So far, TLAB is just a theory, and we need to conduct an experiment to validate it. One of the easiest ways is to simply disable TLAB with the -XX:-UseTLAB options.

// run with ./bench.sh alloc4
@Fork(jvmArgsAppend = { "-XX:-UseTLAB" })
@Benchmark
public ByteBuffer heap() {
  return ByteBuffer.allocate(size);
}
Benchmark             (size)  Mode  Cnt    Score   Error  Units
AllocateBuffer2.heap     128  avgt    5  151.999 ± 8.477  ns/op

Were we right? Yes and no. The performance results with disabled TLAB are not as impressive anymore. Though, the pure allocation time is still about three times faster even considering that the benchmark needs to not only allocate memory for the buffer itself but also for the ByteBuffer class. The still significant difference shows the cost of going back to the operating system with a syscall every time to ask for more memory with occasional page faults.

ByteBuffer.allocate(), -XX:-UseTLAB

alloc heap no tlab

As a rule of thumb, if your buffers are mostly short-lived and small, using heap byte buffers will likely be a more performant choice for you. Conveniently, it’s exactly what the javadoc of the ByteBuffer class is warning us about.

It is therefore recommended that direct buffers be allocated primarily for large, long-lived buffers that are subject to the underlying system’s native I/O operations.
— ByteBuffer.java
Memory costs

So far, we’ve only been measuring allocations. Still, looking at the flame graphs, we can also see the de-allocation path which is frequently invoked by JMH that runs the benchmarks by explicitly invoking System.gc() and finalization before each iteration. That way, the previously allocated buffers will be deallocated.

However, in the real applications, as we saw in the debugging story, we’re at a mercy of the GC to deallocate those buffers. In this case, the amount of memory consumed by the app might be hard to predict as it depends on the GC and how the GC behaves on this workload. For how long would the following code run?

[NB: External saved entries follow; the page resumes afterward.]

/-- Each rank below the count has its slot. -/
theorem Bank.Inv.slotOfRank_isSome (h : b.Inv) {r : Nat} (hr : r < b.occ) :
    ∃ s, b.slotOfRank r = some s ∧ s ∈ b.slots ∧ s.v = true ∧ s.rank = r := by
  obtain ⟨s, hs, rfl⟩ := List.mem_map.mp (h.ranks.mem_iff.mpr (List.mem_range.mpr hr))
  obtain ⟨hm, hv⟩ := List.mem_filter.mp hs
  have hsome : (b.slotOfRank s.rank).isSome := by
    rw [Bank.slotOfRank_eq, List.find?_isSome]
    exact ⟨s, hm, by simp [Slot.holds, hv]⟩
  obtain ⟨t, ht⟩ := Option.isSome_iff_exists.mp hsome
  have hp := List.find?_some (Bank.slotOfRank_eq b _ ▸ ht)
  simp only [Slot.holds, Bool.and_eq_true, beq_iff_eq] at hp
  exact ⟨t, ht, List.mem_of_find?_eq_some (Bank.slotOfRank_eq b _ ▸ ht), hp.1, hp.2⟩

theorem Bank.Inv.slotOfRank_eq_none (h : b.Inv) {r : Nat} (hr : b.occ ≤ r) : b.slotOfRank r = none := by
  rw [Bank.slotOfRank_eq, List.find?_eq_none]
  intro s hs hp
  simp only [Slot.holds, Bool.and_eq_true, beq_iff_eq] at hp
  have := h.rank_lt hs hp.1
  omega

/-- The bank's contents, rank by rank. -/
theorem Bank.Inv.contents_spec (h : b.Inv) :
    b.contents.length = b.occ ∧ ∀ r, b.contents[r]? = (b.slotOfRank r).map Slot.data := by
  obtain ⟨hl, hg⟩ := filterMap_range (fun r => (b.slotOfRank r).map Slot.data) b.occ
    fun r hr => by obtain ⟨s, hs, -⟩ := h.slotOfRank_isSome hr; simp [hs]
  refine ⟨hl, fun r => ?_⟩
  by_cases hr : r < b.occ
  · exact hg r hr
  · rw [h.slotOfRank_eq_none (Nat.le_of_not_lt hr), Option.map_none]
    exact List.getElem?_eq_none (by rw [show b.contents.length = b.occ from hl]; omega)

theorem Bank.Inv.length_contents (h : b.Inv) : b.contents.length = b.occ := h.contents_spec.1

/-- A bank that meets the invariant and whose slots hold `items` rank by rank has those contents. -/
theorem Bank.Inv.contents_eq (h : b.Inv) {items : List (List U8)}
    (hi : ∀ r, (b.slotOfRank r).map Slot.data = items[r]?) : b.contents = items :=
  List.ext_getElem? fun r => by rw [h.contents_spec.2, hi]

/-- Every packet in the bank is some valid slot's data. -/
theorem Bank.Inv.mem_contents (h : b.Inv) {item : List U8} (hi : item ∈ b.contents) :
    ∃ s ∈ b.slots, s.v = true ∧ s.data = item := by
  obtain ⟨r, hr⟩ := List.getElem?_of_mem hi
  rw [h.contents_spec.2] at hr
  obtain ⟨s, hs, rfl⟩ := Option.map_eq_some_iff.mp hr
  have hp := List.find?_some (Bank.slotOfRank_eq b _ ▸ hs)
  simp only [Slot.holds, Bool.and_eq_true] at hp
  exact ⟨s, List.mem_of_find?_eq_some (Bank.slotOfRank_eq b _ ▸ hs), hp.1, rfl⟩

end Inv

/-! ## push -/

/-- Where a push finds room: the first empty slot. -/
theorem Bank.Inv.empty_slot {b : Bank} (h : b.Inv) (hlt : b.occ < 5) :
    ∃ l x r, b.slots = l ++ x :: r ∧ x.v = false ∧
      ∀ y, b.slots.set (b.slots.findIdx fun s => !s.v) y = l ++ y :: r := by
  have hex : ∃ s ∈ b.slots, (!s.v) = true := by
    by_contra hc
    push Not at hc
    have hall : ∀ s ∈ b.slots, s.v = true := fun s hs => by simpa using hc s hs
    have := h.occ_eq
    rw [List.filter_eq_self.mpr hall, h.slotCount] at this
    omega
  have hi : (b.slots.findIdx fun s => !s.v) < b.slots.length := List.findIdx_lt_length.mpr hex
  refine ⟨_, _, _, (List.take_append_drop (b.slots.findIdx fun s => !s.v) b.slots).symm.trans
    (by rw [List.drop_eq_getElem_cons hi]), ?_, fun y => ?_⟩
  · simpa using List.findIdx_getElem (w := hi)
  · rw [List.set_eq_take_append_cons_drop, if_pos hi]

/-- A push into a bank that is not full. -/
theorem Bank.Inv.push_room {b : Bank} (h : b.Inv) (hlt : b.occ < 5) (item : List U8) :
    (b.push item).Inv ∧ (b.push item).contents = b.contents ++ [item] ∧
      (b.push item).occ = b.occ + 1 ∧
      ∀ s ∈ (b.push item).slots, s.v = true → s.data = item ∨ ∃ t ∈ b.slots, t.v = true ∧ t.data = s.data := by
  obtain ⟨l, x, r, hs, hx, hset⟩ := h.empty_slot hlt
  have hpush : b.push item = ⟨l ++ ⟨true, b.occ, item⟩ :: r, b.occ + 1⟩ := by
    rw [Bank.push, if_pos (show b.occ < Config.cap from hlt), hset]
  have hinv : (b.push item).Inv := by
    refine ⟨?_, ?_⟩
    · have := h.slotCount
      rw [hs] at this
      simpa [hpush] using this
    · have hr := h.ranks
      rw [hs] at hr
      simp only [List.filter_append, List.filter_cons, hx, Bool.false_eq_true, if_false,
        List.map_append] at hr
      rw [hpush]
      simp only [List.filter_append, List.filter_cons, if_true, List.map_append, List.map_cons,
        List.range_succ]
      exact List.perm_middle.trans ((hr.cons b.occ).trans (List.perm_append_singleton ..).symm)
  refine ⟨hinv, hinv.contents_eq fun k => ?_, by rw [hpush], fun s hm hv => ?_⟩
  · have hfind : b.slotOfRank k = (l.find? (Slot.holds k)).or (r.find? (Slot.holds k)) := by
      rw [Bank.slotOfRank_eq, hs, List.find?_append, List.find?_cons_of_neg (by simp [Slot.holds, hx])]
    have hfind' : (b.push item).slotOfRank k =
        (l.find? (Slot.holds k)).or
          (if k = b.occ then some ⟨true, b.occ, item⟩ else r.find? (Slot.holds k)) := by
      rw [Bank.slotOfRank_eq, hpush, List.find?_append, List.find?_cons]
      by_cases hk : k = b.occ
      · simp [Slot.holds, hk]
      · have : (b.occ == k) = false := by simpa using fun e => hk e.symm
        simp [Slot.holds, hk, this]
    rw [hfind']
    by_cases hk : k = b.occ
    · have hn := h.slotOfRank_eq_none (r := k) (by omega)
      rw [hfind, Option.or_eq_none_iff] at hn
      rw [hn.1, if_pos hk, List.getElem?_append_right (by rw [h.length_contents]; omega),
        h.length_contents, hk]
      simp
    · rw [if_neg hk, ← hfind, ← h.contents_spec.2]
      by_cases hlt' : k < b.occ
      · rw [List.getElem?_append_left (by rw [h.length_contents]; exact hlt')]
      · rw [List.getElem?_eq_none (by rw [h.length_contents]; omega),
          List.getElem?_eq_none (by rw [List.length_append, h.length_contents]; simp; omega)]
  · rw [hpush] at hm
    rcases List.mem_append.mp hm with hm | hm
    · exact .inr ⟨s, by rw [hs]; simp [hm], hv, rfl⟩
    · rcases List.mem_cons.mp hm with rfl | hm
      · exact .inl rfl
      · exact .inr ⟨s, by rw [hs]; simp [hm], hv, rfl⟩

public class HeapMemoryChaser {
  public static void main(String[] args) {
    while (true) {
      ByteBuffer.allocate(1024);
    }
  }
}

The code above contains an infinite loop, so you can say forever, and you will be completely right. There are no conditions, so there is nothing that can prevent the loop from running. Will this snippet run forever too?

public class DirectMemoryChaser {
  public static void main(String[] args) {
    while (true) {
      ByteBuffer.allocateDirect(1024);
    }
  }
}

Will the above code run forever as well? It depends on how lucky we are. There are no guarantees on when a GC would clean up the allocated direct buffers. Various JVM options can vary the result from run forever with no issues to a crash after a few seconds. Running the above code with -Xmx6G on a VM with 8GB RAM runs for about 20 seconds until it gets killed by the operating system.

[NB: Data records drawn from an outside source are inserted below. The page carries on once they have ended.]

-- ==== Sys2Proof/Laws/Aligner.lean ====
section
/-! SUPPORT. What ALN.ALIGN does in each branch. -/

namespace Sys2Proof.Machine

/-! ## Classification -/

/-- `syncIndex` finds the first pulse (R233). -/
theorem pulseAt_syncIndex {p : Nat} {xs : List U8} (h : p ≤ xs.length) : PulseAt p xs (syncIndex p xs) := by
  have hlen : (xs.take p).length = p := by simpa using h
  unfold syncIndex PulseAt
  cases hf : (xs.take p).findIdx? fun x => x != 0 with
  | none =>
    rw [List.findIdx?_eq_none_iff] at hf
    refine ⟨fun j hj => ?_, .inl rfl⟩
    have hj : j < p := hj
    have hlt : j < (xs.take p).length := by omega
    have := hf _ (List.getElem_mem hlt)
    rw [← List.getElem?_take_of_lt hj, List.getElem?_eq_getElem hlt]
    simpa using this
  | some i =>
    obtain ⟨hi, hp, hlt⟩ := List.findIdx?_eq_some_iff_getElem.mp hf
    have hip : i < p := by omega
    refine ⟨fun j hj => ?_, .inr ⟨hip, (xs.take p)[i], ?_, by simpa using hp⟩⟩
    · have hj : j < i := hj
      have hjl : j < (xs.take p).length := by omega
      rw [← List.getElem?_take_of_lt (show j < p by omega), List.getElem?_eq_getElem hjl]
      simpa using hlt j hj
    · show xs[i]? = _
      rw [← List.getElem?_take_of_lt hip, List.getElem?_eq_getElem hi]

/-- There is one first pulse. -/
theorem PulseAt.unique {p : Nat} {xs : List U8} {i j : Nat} (hi : PulseAt p xs i) (hj : PulseAt p xs j) :
    i = j := by
  have key : ∀ {a b : Nat}, PulseAt p xs a → PulseAt p xs b → ¬a < b := by
    intro a b ha hb hab
    rcases ha.2 with rfl | ⟨-, x, hx, hne⟩
    · rcases hb.2 with rfl | ⟨hlt, -⟩ <;> omega
    · rw [hb.1 a hab] at hx
      exact hne (by simpa using hx.symm)
  rcases Nat.lt_trichotomy i j with h | h | h
  · exact absurd h (key hi hj)
  · exact h
  · exact absurd h (key hj hi)

theorem syncIndex_le (p : Nat) (xs : List U8) : syncIndex p xs ≤ p := by
  unfold syncIndex
  cases hf : (xs.take p).findIdx? fun x => x != 0 with
  | none => exact le_rfl
  | some i =>
    obtain ⟨hi, -⟩ := List.findIdx?_eq_some_iff_getElem.mp hf
    have : (xs.take p).length ≤ p := by simp
    show i ≤ p
    omega

theorem syncIndex_take {p w : Nat} (xs : List U8) (h : p ≤ w) : syncIndex p (xs.take w) = syncIndex p xs := by
  rw [syncIndex, List.take_take, min_eq_left h]; rfl

theorem counterAtZero_eq {xs : List S32} {v : S32} (h : xs[0]? = some v) :
    counterAtZero xs = v.toInt := by
  cases xs with
  | nil => simp at h
  | cons x xs => simp at h; simp [counterAtZero, h]

theorem counterAtZero_take {w : Nat} (c : List S32) (h : 0 < w) :
    counterAtZero (c.take w) = counterAtZero c := by
  obtain ⟨w, rfl⟩ : ∃ m, w = m + 1 := ⟨w - 1, by omega⟩
  cases c <;> rfl

theorem shortest_iff (x : AlnWindows) (w : Nat) : w ≤ x.shortest ↔ x.Holds w := by
  simp only [AlnWindows.shortest, AlnWindows.Holds, Nat.le_min]

/-- An ALIGN is accepted exactly with a full window (R231). -/
theorem execAlnAlign_eq (x : AlnWindows) (out : U32) (s : State) :
    (FullWindow s x out → exec (x.align out) s = alignBranch x s) ∧
      (¬FullWindow s x out → exec (x.align out) s = .next (s.answered rejection)) := by
  have hcond : (s.aln.cfgd && decide (s.aln.w ≤ x.shortest) && decide (s.aln.w ≤ out.toNat)) = true ↔
      FullWindow s x out := by
    rw [Bool.and_eq_true, Bool.and_eq_true, decide_eq_true_eq, decide_eq_true_eq, shortest_iff, and_assoc]
  constructor <;> intro h
  · simp only [AlnWindows.align, exec, execAlnAlign]
    rw [if_pos (hcond.mpr h)]
  · simp only [AlnWindows.align, exec, execAlnAlign]
    rw [if_neg (mt hcond.mp h), State.reject_eq]

section Branch
variable (x : AlnWindows) (s : State)

/-- The delay of a window whose pulses stand at index 0 (R232). -/
def delayOf : Int := counterAtZero x.c1 - counterAtZero x.c2

/-- The branch taken, by the first condition that applies (R232). -/
theorem alignBranch_cases :
    let i1 := syncIndex s.aln.p.toNat x.s1
    let i2 := syncIndex s.aln.p.toNat x.s2
    (i1 ≠ i2 ∧ alignBranch x s = alignMis i1 i2 s) ∨
      (i1 = i2 ∧ i1 ≠ 0 ∧ alignBranch x s = alignOff i1 s) ∨
      (i1 = 0 ∧ i2 = 0 ∧ 5 < (delayOf x).natAbs ∧ alignBranch x s = alignOvf (delayOf x) s) ∨
      (i1 = 0 ∧ i2 = 0 ∧ delayOf x = 0 ∧ alignBranch x s = alignSync x s) ∨
      (i1 = 0 ∧ i2 = 0 ∧ (delayOf x).natAbs ≤ 5 ∧ delayOf x ≠ 0 ∧
        alignBranch x s = alignSkew x (delayOf x) s) := by
  intro i1 i2
  by_cases h1 : i1 = i2
  · by_cases h2 : i1 = 0
    · have h3 : i2 = 0 := h1 ▸ h2
      by_cases h4 : 5 < (delayOf x).natAbs
      · have hcap : Config.cap < (counterAtZero x.c1 - counterAtZero x.c2).natAbs := h4
        refine .inr (.inr (.inl ⟨h2, h3, h4, ?_⟩))
        unfold alignBranch
        rw [if_neg (by simpa using h1), if_neg (by simpa using h2), if_pos hcap]; rfl
      · have hcap : ¬Config.cap < (counterAtZero x.c1 - counterAtZero x.c2).natAbs := h4
        by_cases h5 : delayOf x = 0
        · have hzero : counterAtZero x.c1 - counterAtZero x.c2 = 0 := h5
          refine .inr (.inr (.inr (.inl ⟨h2, h3, h5, ?_⟩)))
          unfold alignBranch
          rw [if_neg (by simpa using h1), if_neg (by simpa using h2), if_neg hcap,
            if_pos hzero]
        · have hzero : ¬counterAtZero x.c1 - counterAtZero x.c2 = 0 := h5
          refine .inr (.inr (.inr (.inr ⟨h2, h3, by omega, h5, ?_⟩)))
          unfold alignBranch
          rw [if_neg (by simpa using h1), if_neg (by simpa using h2), if_neg hcap,
            if_neg hzero]; rfl
    · refine .inr (.inl ⟨h1, h2, ?_⟩)
      unfold alignBranch
      rw [if_neg (by simpa using h1), if_pos (by simpa using h2)]
  · refine .inl ⟨h1, ?_⟩
    unfold alignBranch
    rw [if_pos (by simpa using h1)]

/-- The clearing branches, as states (R234 to R238). -/
theorem alignMis_eq (i1 i2 : Nat) :
    alignMis i1 i2 s = .next ({ s with draws := drawsAfter s.draws ((i1 : Int) - i2) }.aligned
      s.aln.clearAlignment (alignRecord s.aln.w (List.replicate s.aln.w 251)
        (List.replicate s.aln.w 251) (indexControl s.draws s.aln.w ((i1 : Int) - i2)))) := rfl

theorem alignOff_eq (i : Nat) :
    alignOff i s = .next ({ s with draws := drawsAfter s.draws i }.aligned s.aln.clearAlignment
      (alignRecord i (List.replicate i 252) (List.replicate i 252) (indexControl s.draws i i))) := rfl

theorem alignOvf_eq (delay : Int) :
    alignOvf delay s = .next (s.aligned s.aln.clearAlignment (alignRecord s.aln.w
      (List.replicate s.aln.w 253) (List.replicate s.aln.w 253)
      (List.replicate s.aln.w (BitVec.ofInt 32 delay)))) := rfl

theorem alignSync_eq :
    alignSync x s = .next (s.aligned s.aln.clearAlignment (alignRecord s.aln.w (x.d1.take s.aln.w)
      (x.d2.take s.aln.w) (List.replicate s.aln.w 0))) := rfl

end Branch

theorem fitsS32_iff (v : Int) : fitsS32 v = true ↔ -2147483648 ≤ v ∧ v < 2147483648 := by
  rw [fitsS32, Bool.and_eq_true, decide_eq_true_eq, decide_eq_true_eq, Int.toNat_lt' (by decide)]
  rfl

theorem length_indexControl (draws n : Nat) (v : Int) : (indexControl draws n v).length = n := by
  unfold indexControl; split <;> simp

theorem indexControl_fits {draws n : Nat} {v : Int} (h : -2147483648 ≤ v ∧ v < 2147483648) :
    indexControl draws n v = List.replicate n (BitVec.ofInt 32 v) ∧ drawsAfter draws v = draws := by
  have := (fitsS32_iff v).mpr h
  exact ⟨by rw [indexControl, if_pos this]; rfl, by rw [drawsAfter, if_pos this]⟩

/-! ## SKEW -/

/-- A small delay is its own `s32` value. -/
theorem toInt_wrapS32 {delay : Int} (h : delay.natAbs ≤ 5) : (wrapS32 delay).toInt = delay := by
  rw [wrapS32, BitVec.toInt_ofInt]
  exact Int.bmod_eq_of_le (by omega) (by omega)

/-- The bank's packets have P items (R48). -/
def PacketsOf (p : Nat) (b : Bank) : Prop := b.Data fun item => item.length = p

/-- The bank a skew window starts from holds the packets kept (R239). -/
theorem skewBank_spec {c : Params} {a : Aln} (h : a.Inv c) {delay : Int} :
    (skewBank a delay).Inv ∧ (skewBank a delay).contents = keptPackets a delay ∧
      (skewBank a delay).occ = (keptPackets a delay).length ∧
      PacketsOf a.p.toNat (skewBank a delay) ∧ (skewBank a delay).occ ≤ delay.natAbs := by
  have hcond : (decide (0 < a.bank.occ) && (decide (0 < a.bdelay.toInt) == decide (0 < delay)) &&
      decide (a.bank.occ ≤ delay.natAbs)) = true ↔
        0 < a.bank.occ ∧ (0 < a.bdelay.toInt ↔ 0 < delay) ∧ a.bank.occ ≤ delay.natAbs := by
    simp only [Bool.and_eq_true, decide_eq_true_eq, beq_iff_eq, decide_eq_decide, and_assoc]
  unfold skewBank keptPackets
  by_cases hk : 0 < a.bank.occ ∧ (0 < a.bdelay.toInt ↔ 0 < delay) ∧ a.bank.occ ≤ delay.natAbs
  · rw [if_pos (hcond.mpr hk), if_pos hk]
    exact ⟨h.bankInv, rfl, h.bankInv.length_contents.symm, h.packetLength, hk.2.2⟩
  · rw [if_neg (mt hcond.mp hk), if_neg hk]
    refine ⟨Bank.clear_inv h.bankInv.slotCount, Bank.clear_contents _, rfl, fun s hs hv => ?_, ?_⟩
    · rw [Bank.clear_valid _ s hs] at hv; cases hv
    · simp

/-- The lead packets of a window have P items. -/
theorem length_of_mem_packets {p n : Nat} {xs : List U8} (h : n * p ≤ xs.length) :
    ∀ item ∈ packets p n xs, item.length = p := by
  intro item hi
  obtain ⟨j, hj, rfl⟩ := List.mem_map.mp hi
  exact length_chunk (List.mem_range.mp hj) h

theorem take_packets (p n m : Nat) (xs : List U8) (h : m ≤ n) :
    (packets p n xs).take m = packets p m xs := by
  rw [packets, packets, ← List.map_take, List.take_range, min_eq_left h]

theorem drop_packets (p n m : Nat) (xs : List U8) :
    (packets p n xs).drop m = (List.range (n - m)).map fun j => packet p xs (m + j) := by
  refine List.ext_getElem? fun i => ?_
  rw [packets, List.getElem?_drop, List.getElem?_map, List.getElem?_map]
  by_cases hi : m + i < n
  · rw [List.getElem?_range hi, List.getElem?_range (by omega)]; rfl
  · rw [List.getElem?_eq_none (by simpa using by omega), List.getElem?_eq_none (by simpa using by omega)]
    rfl

theorem length_packets (p n : Nat) (xs : List U8) : (packets p n xs).length = n := by simp [packets]

/-- The steady path (R240). -/
theorem alignSteady_spec {bank : Bank} {delay : Int} {lead : List U8} {s : State} (lag : List U8)
    (hb : bank.Inv) (hp : PacketsOf s.aln.p.toNat bank) (ho : bank.occ = delay.natAbs)
    (hd : delay.natAbs ≤ 5) (hl : s.aln.w ≤ lead.length) :
    let p := s.aln.p.toNat
    let k := s.aln.k.toNat
    let line := bank.contents ++ packets p k lead
    let leadOut := (line.take k).flatten
    let lagOut := lag.take s.aln.w
    ∃ bank' : Bank, bank'.Inv ∧ bank'.contents = line.drop k ∧ bank'.occ = delay.natAbs ∧
      PacketsOf p bank' ∧ leadOut.length = s.aln.w ∧
      alignSteady bank delay lead lag s = .next (s.aligned
        { s.aln with bank := bank', f := true, bdelay := wrapS32 delay }
        (alignRecord s.aln.w (if 0 < delay then leadOut else lagOut)
          (if 0 < delay then lagOut else leadOut)
          (List.replicate s.aln.w (BitVec.ofInt 32 delay)))) := by
  intro p k line leadOut lagOut
  have hw : k * p ≤ lead.length := hl
  have hcl : bank.contents.length = delay.natAbs := hb.length_contents.trans ho
  obtain ⟨g1, g2, g3, g4, g5⟩ := hb.popMany_spec hp (min delay.natAbs k) (by omega)
  have hpk := length_of_mem_packets hw
  have hpush : steadyPushed p k delay.natAbs lead = (packets p k lead).drop (k - delay.natAbs) :=
    (drop_packets ..).symm
  have hlen : (steadyPushed p k delay.natAbs lead).length = min delay.natAbs k := by
    rw [hpush, List.length_drop, length_packets]; omega
  obtain ⟨q1, q2, q3, q4⟩ := g2.pushAll_room g5 (steadyPushed p k delay.natAbs lead)
    (by rw [hpush]; exact fun i hi => hpk i (List.mem_of_mem_drop hi)) (by omega)
  have hlead : steadyLead (Bank.popMany (min delay.natAbs k) bank).1 p k delay.natAbs lead = leadOut := by
    show List.flatten (_ ++ packets p (k - delay.natAbs) lead) = leadOut
    rw [g1, show leadOut = (line.take k).flatten from rfl, List.take_append, hcl,
      take_packets _ _ _ _ (Nat.sub_le ..)]
    congr 2
    rcases Nat.le_total delay.natAbs k with h | h
    · rw [min_eq_left h, List.take_of_length_le (by omega), List.take_of_length_le (by omega)]
    · rw [min_eq_right h]
  have hline : ∀ item ∈ line, item.length = p := fun i hi => by
    rcases List.mem_append.mp hi with hi | hi
    · exact hb.data_contents hp i hi
    · exact hpk i hi
  refine ⟨_, q1, ?_, by rw [q3, g4, hlen]; omega, q4, ?_, ?_⟩
  · rw [q2, g3, hpush, show line = bank.contents ++ packets p k lead from rfl, List.drop_append, hcl]
    congr 1
    rcases Nat.le_total delay.natAbs k with h | h
    · rw [min_eq_left h, List.drop_of_length_le (by omega), List.drop_of_length_le (by omega)]
    · rw [min_eq_right h]
  · have := (flatten_map_blocks (line.take k) id (len := p)
      fun i hi => hline i (List.mem_of_mem_take hi)).1
    rw [List.map_id] at this
    rw [show leadOut = (line.take k).flatten from rfl, this, List.length_take,
      show line = bank.contents ++ packets p k lead from rfl, List.length_append, length_packets]
    rw [min_eq_left (by omega)]; rfl
  · have hflag : delayLineFlag bank.occ delay.natAbs = true := by simp [delayLineFlag, ho]
    unfold alignSteady
    simp only
    rw [hlead, hflag]
    unfold byPort
    split <;> rfl

/-- The filling path (R241). -/
theorem alignFill_spec {bank : Bank} {delay : Int} {lead : List U8} {s : State}
    (hb : bank.Inv) (hp : PacketsOf s.aln.p.toNat bank) (ho : bank.occ < delay.natAbs)
    (hd : delay.natAbs ≤ 5) (hl : s.aln.w ≤ lead.length) (hk : 1 ≤ s.aln.k.toNat) :
    let p := s.aln.p.toNat
    let n := min (delay.natAbs - bank.occ) s.aln.k.toNat
    ∃ bank' : Bank, bank'.Inv ∧ bank'.contents = bank.contents ++ packets p n lead ∧
      bank'.occ = bank.occ + n ∧ PacketsOf p bank' ∧ 1 ≤ n ∧ n * p ≤ s.aln.w ∧
      alignFill bank delay lead s = .next (s.aligned
        { s.aln with
          bank := bank', f := delayLineFlag (bank.occ + n) delay.natAbs, bdelay := wrapS32 delay }
        (alignRecord (n * p) (List.replicate (n * p) 255) (List.replicate (n * p) 255)
          (List.replicate (n * p) (BitVec.ofInt 32 delay)))) := by
  intro p n
  have hn : n ≤ s.aln.k.toNat := Nat.min_le_right ..
  have hnp : n * p ≤ s.aln.w := Nat.mul_le_mul_right _ hn
  obtain ⟨q1, q2, q3, q4⟩ := hb.pushAll_room hp (packets p n lead)
    (length_of_mem_packets (hnp.trans hl)) (by rw [length_packets]; omega)
  rw [length_packets] at q3
  refine ⟨_, q1, q2, q3, q4, by omega, hnp, ?_⟩
  unfold alignFill
  simp only
  rw [show bank.pushAll ((List.range (min (delay.natAbs - bank.occ) s.aln.k.toNat)).map
    (packet s.aln.p.toNat lead)) = bank.pushAll (packets p n lead) from rfl, q3]
  rfl

end Sys2Proof.Machine
end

$ time java -Xmx6G DirectMemoryChaser
Killed

real	0m24.211s

dmesg shows an insightful message explaining that the process was killed due to lack of memory.

[...] Out of memory: Killed process 4560 (java) total-vm:10119088kB, anon-rss:7624780kB, file-rss:1336kB, shmem-rss:0kB, UID:1000 pgtables:15216kB oom_score_adj:0
[...] oom_reaper: reaped process 4560 (java), now anon-rss:0kB, file-rss:0kB, shmem-rss:0kB

Allocating direct buffers without care can cause the app to go far beyond the expected memory usage as there are no guarantees on when the soft references are going to be cleaned. Crashing right after the start is counterintuitively a good result. At least, you can observe the failure, reproduce it, understand it and fix it. A crash after a few hours of running is much worse, and without a clear feedback loop, it’s much harder to resolve the issue.

When debugging such issues, or as a preventative measure, consider using -XX:+AlwaysPreTouch to at least exclude the heap growth out of the equation. One way to prevent this is to run the infinite growth of direct buffers is to use -XX:MaxDirectMemorySize=${MAX_DIRECT_MEM} to ensure that the usage of direct memory doesn’t grow uncontrollably.

The benefits

So far, the direct byte buffers have only caused troubles. In the story, switching to heap-based byte buffers was a clear win, though there are a lot of hidden dangers in using them. Would it be reasonable to use heap byte buffers only and never use direct buffers? The choice exists for a reason, and there reasons to use direct buffers.

Off Heap Graal

We have observed problems with allocations and deallocations, so what if a buffer is only allocated once and never deallocated? One buffer is not enough most of the time, so you can create a pool of buffers, borrow them for some time and then return back. It is what Netty does with their ByteBuf classes which are built to fix some of the downsides of the ByteBuffer class. Nevertheless, it’s still not clear why one should prefer direct buffers over heap buffers.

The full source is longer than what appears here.